Un climat également entretenu par la présence de ces pauvres types, injustement accusés et condamnés à mort, que Django sauve de la potence pour constituer une sorte de horde de justiciers se présentant comme des fantômes venus réclamer justice. Au niveau de la mise en scène, Baldi assure le spectacle et propose quelques beaux paysages, des duels efficaces et l’une ou l’autre attaque de diligence bien menées. Les combats à mains nues et les cascades sont, elles aussi, de bon niveau tandis que la scène finale se révèle particulièrement mémorable. Lors d’un hommage (décalque ?) du premier DJANGO, notre pistolero doit creuser sa propre tombe, cerné par des bandits dans un cimetière. Mais Django sort sa fameuse mitrailleuse du cercueil et se lance dans un véritable carnage. Une excellente manière de conclure le métrage par cette référence assumée au classique de Corbucci.

Les interprètes, eux, sont tout à fait corrects. Même si Terence Hill n’est pas pleinement à l’aise dans ce rôle de tueur implacable, il assure la succession de Franco Nero avec un bel aplomb. Parfois monolithique, voire figée, sa prestation reste efficace et confère même un caractère menaçant à ce Django qui, décidément, s’apparente fortement à un revenant.

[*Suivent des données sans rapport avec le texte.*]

-- ==== Sys2Proof/Machine/HostProgram.lean ====
section
/-! DEFINITION. The host side the spec describes: a program of request lines over host variables (30_encoding.md R67 to R69,
43_arith.md R151, 70_reset_and_hazards.md R193, R195 to R197). It is no part of the block: it drives `step` through the
request port. Here one host agent waits for each response before its next line (log 11); several agents that share the port
are in HostAgents.lean. -/

namespace Sys2Proof.Machine

/-- The named constants a line may use (30_encoding.md R67, 44_constants.md R160 to R162). -/
inductive RangeConst where
  | MIN
  | MAX
  | EPSILON
deriving DecidableEq, Repr

/-- The pattern of a named constant, placed by hand and not encoded (44_constants.md R163). -/
def RangeConst.pattern : RangeConst → Packed
  | .MIN => packedMIN
  | .MAX => packedMAX
  | .EPSILON => packedEPSILON

/-- The mnemonics of request lines (30_encoding.md R61, R67). -/
inductive Mnemonic where
  | ENC32
  | ENC64
  | DEC32
  | DEC64
  | CLASS
  | POS
  | NEG
  | CMP
  | CMPLT
  | CMPGT
  | ADD
  | SUB
  | MUL
  | DIV
deriving DecidableEq, Repr

/-- `req_op` of a mnemonic (30_encoding.md R61). -/
def Mnemonic.opcode : Mnemonic → OpSelect
  | .ENC32 => 0x0
  | .ENC64 => 0x1
  | .DEC32 => 0x2
  | .DEC64 => 0x3
  | .CLASS => 0x4
  | .POS => 0x5
  | .NEG => 0x6
  | .CMP => 0x7
  | .CMPLT => 0x8
  | .CMPGT => 0x9
  | .ADD => 0xA
  | .SUB => 0xB
  | .MUL => 0xC
  | .DIV => 0xD

/-- Whether the mnemonic takes a second operand (30_encoding.md R67). -/
def Mnemonic.isBinary (m : Mnemonic) : Bool := 7 ≤ m.opcode.toNat

/-- The name of a host variable, as it is spelt (30_encoding.md R67). -/
abbrev VarName := List Char

/-- An operand of a line: a literal of 8, 12 or 16 hexadecimal digits, a named constant, or a host variable
(30_encoding.md R67). -/
inductive HostOperand where
  | lit32 (x : Binary32)
  | lit48 (x : Packed)
  | lit64 (x : Binary64)
  | const (k : RangeConst)
  | var (x : VarName)
deriving DecidableEq, Repr

/-- A line of a host program (30_encoding.md R67 to R69). -/
inductive HostLine where
  /-- `x <- MNEMONIC a[, b]`, or without `x <-` where `dest` is `none` (30_encoding.md R68). -/
  | request (dest : Option VarName) (m : Mnemonic) (a : HostOperand) (b : Option HostOperand)
  /-- `.req op, a, b` with a reserved `op` (30_encoding.md R67). -/
  | reserved (op : OpSelect) (a b : HostOperand)
  /-- `LDC x, K` for a named constant K (30_encoding.md R69), or, as in program P3 of 95_test_vectors.md, a 48-bit literal. -/
  | ldc (x : VarName) (k : HostOperand)
  /-- `ZERO x` (30_encoding.md R69, 70_reset_and_hazards.md R193). -/
  | zero (x : VarName)
deriving DecidableEq, Repr

/-- `ADDA x, b`: `x <- ADD x, b` (30_encoding.md R69). -/
def HostLine.adda (x : VarName) (b : HostOperand) : HostLine := .request (some x) .ADD (.var x) (some b)

/-- `SUBA x, b`: `x <- SUB x, b` (30_encoding.md R69). -/
def HostLine.suba (x : VarName) (b : HostOperand) : HostLine := .request (some x) .SUB (.var x) (some b)

/-- `MULA x, b`: `x <- MUL x, b` (30_encoding.md R69). -/
def HostLine.mula (x : VarName) (b : HostOperand) : HostLine := .request (some x) .MUL (.var x) (some b)

/-- `DIVA x, b`: `x <- DIV x, b` (30_encoding.md R69). -/
def HostLine.diva (x : VarName) (b : HostOperand) : HostLine := .request (some x) .DIV (.var x) (some b)

/-- `NEGA x`: `x <- NEG x` (30_encoding.md R69). -/
def HostLine.nega (x : VarName) : HostLine := .request (some x) .NEG (.var x) none

/-- Whether an operand can stand on the 48-bit port `req_b`: a literal is zero-extended to the port width, so one of 16
digits cannot (30_encoding.md R67). -/
def HostOperand.fitsB : HostOperand → Bool
  | .lit64 _ => false
  | .lit32 _ => true
  | .lit48 _ => true
  | .const _ => true
  | .var _ => true

/-- Whether `LDC` may place an operand: a named constant or a literal of 12 digits (30_encoding.md R69, log 11). -/
def HostOperand.isPattern : HostOperand → Bool
  | .const _ => true
  | .lit48 _ => true
  | .lit32 _ => false
  | .lit64 _ => false
  | .var _ => false

/-- Well-formed lines: as many operands as the mnemonic takes, each fitting its port, and `.req` for reserved operations only
(30_encoding.md R67). -/
def HostLine.wellFormed : HostLine → Bool
  | .request _ m _ none => !m.isBinary
  | .request _ m _ (some b) => m.isBinary && b.fitsB
  | .reserved op _ b => decide (14 ≤ op.toNat) && b.fitsB
  | .ldc _ k => k.isPattern
  | .zero _ => true

/-- A host: the block it drives, its variables, and the outcomes so far, the last one first
(00_scope.md R8, 70_reset_and_hazards.md R197). -/
structure HostState where
  block : State
  vars : List (VarName × Data)
  outcomes : List (Data × StatusCode)
deriving DecidableEq, Repr

/-- The value of a host variable, `none` before its first assignment. -/
def HostState.get (h : HostState) (x : VarName) : Option Data := (h.vars.find? (·.1 == x)).map (·.2)

/-- Replacement of a host variable's whole value at once (10_state.md R31, 70_reset_and_hazards.md R196). -/
def HostState.set (h : HostState) (x : VarName) (v : Data) : HostState :=
  { h with vars := (x, v) :: h.vars.filter (·.1 != x) }

/-- The value of an operand, zero-extended to 64 bits; none for a variable not yet assigned (30_encoding.md R67, log 11). -/
def HostState.operand (h : HostState) : HostOperand → Option Data
  | .lit32 x => some (x.setWidth 64)
  | .lit48 x => some (x.setWidth 64)
  | .lit64 x => some x
  | .const k => some (k.pattern.setWidth 64)
  | .var x => h.get x

/-- A value on the 48-bit port `req_b`; none for a wider value, which the port cannot carry (log 11). -/
def onPortB (v : Data) : Option Packed := if v.toNat < 2 ^ 48 then some (v.setWidth 48) else none

/-- Presents one request and waits LATENCY edges, presenting nothing else; the response is sampled only when `rsp_valid` is 1
(70_reset_and_hazards.md R195, R196). -/
def issue (c : PortIn) (s : State) : Option State :=
  match Host.Core.run Sys2Proof.core s.latency (s.withPort [c]) with
  | .next t => if t.rspValid then some t else none
  | .fault _ => none
  | .refused _ => none

/-- What becomes of a host's variables when a response is stored: `dest` takes the result only when the status is OK
(30_encoding.md R68, 43_arith.md R151, 70_reset_and_hazards.md R196). -/
def HostState.store (h : HostState) (dest : Option VarName) (data : Data) (status : StatusCode) : HostState :=
  match dest with
  | some x => if status = 0 then h.set x data else h
  | none => h

/-- A request a host issues: what it puts on the three request ports (30_encoding.md R60). -/
structure Request where
  op : OpSelect
  a : Data
  b : Packed
deriving DecidableEq, Repr

/-- The cycle that presents a request, with `rst` = 0 (10_state.md R23). -/
def Request.cycle (r : Request) : PortIn := { rst := false, reqValid := true, reqOp := r.op, reqA := r.a, reqB := r.b }

/-- What a line comes to once its operands are read. -/
inductive LineAction where
  /-- A pattern placed in a variable, with no request (30_encoding.md R69). -/
  | assign (x : VarName) (v : Data)
  /-- A request to present, and the variable its result goes to (30_encoding.md R68). -/
  | request (r : Request) (dest : Option VarName)
deriving DecidableEq, Repr

/-- A line with its operands read (30_encoding.md R67 to R69); none where it is ill-formed or an operand has no value. -/
def HostState.action (h : HostState) (l : HostLine) : Option LineAction :=
  if l.wellFormed then
    match l with
    | .request dest m a none => (h.operand a).map fun va => .request ⟨m.opcode, va, 0⟩ dest
    | .request dest m a (some b) =>
      (h.operand a).bind fun va => ((h.operand b).bind onPortB).map fun vb => .request ⟨m.opcode, va, vb⟩ dest
    | .reserved op a b =>
      (h.operand a).bind fun va => ((h.operand b).bind onPortB).map fun vb => .request ⟨op, va, vb⟩ none
    | .ldc x k => (h.operand k).map fun v => .assign x v
    | .zero x => some (.assign x 0)
  else none

/-- One request of a program: its outcome is recorded and its result stored (30_encoding.md R68, 43_arith.md R151). -/
def HostState.runRequest (h : HostState) (r : Request) (dest : Option VarName) : Option HostState :=
  (issue r.cycle h.block).map fun t =>
    ({ h with block := t, outcomes := (t.rspData, t.rspStatus) :: h.outcomes } : HostState).store dest t.rspData t.rspStatus

/-- One line of a host program, whole, before anything else happens (30_encoding.md R67 to R69). -/
def HostState.runLine (h : HostState) (l : HostLine) : Option HostState :=
  (h.action l).bind fun act =>
    match act with
    | .assign x v => some (h.set x v)
    | .request r dest => h.runRequest r dest

/-- A straight-line host program (30_encoding.md R68, 70_reset_and_hazards.md R197). -/
def HostState.runProgram (h : HostState) : List HostLine → Option HostState
  | [] => some h
  | l :: ls => (h.runLine l).bind fun h' => h'.runProgram ls

end Sys2Proof.Machine
end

Du côté des méchants on retrouve avec plaisir l’allemand Horst Frank (que l’on verra dans de nombreux gialli tels SI DOUCES SI PERVERSES ou LE CHAT A NEUF QUEUES et quelques westerns de qualité, en particulier LE GRAND DUEL) et le fameux George Eastman. Cet acteur spécialisé dans le bis a déjà tourné quelques westerns (DJANGO TIRE LE PREMIER, DJANGO LE TACITURNE) mais il connaîtra la célébrité au début des années 80 via une poignée de gore et en particulier ANTROPOPHAGEOUS.

DJANGO!, PREPARE TON CERCUEIL constitue donc un très honnête western à l’italienne, servi par un scénario intéressant, une mise en scène très professionnelle, une musique agréable et un casting de choix. S’il ne peut prétendre rivaliser avec les plus grandes réussites du genre, DJANGO PREPARE TON CERCUEIL se situe toutefois clairement dans le peloton de tête du western spaghetti et s’inscrit parmi les productions les plus intéressantes d’un style ayant généré plusieurs centaines de titres souvent peu passionnants.

Divertissant et bien fichu, le film mérite donc largement une vision pour les amateurs du genre.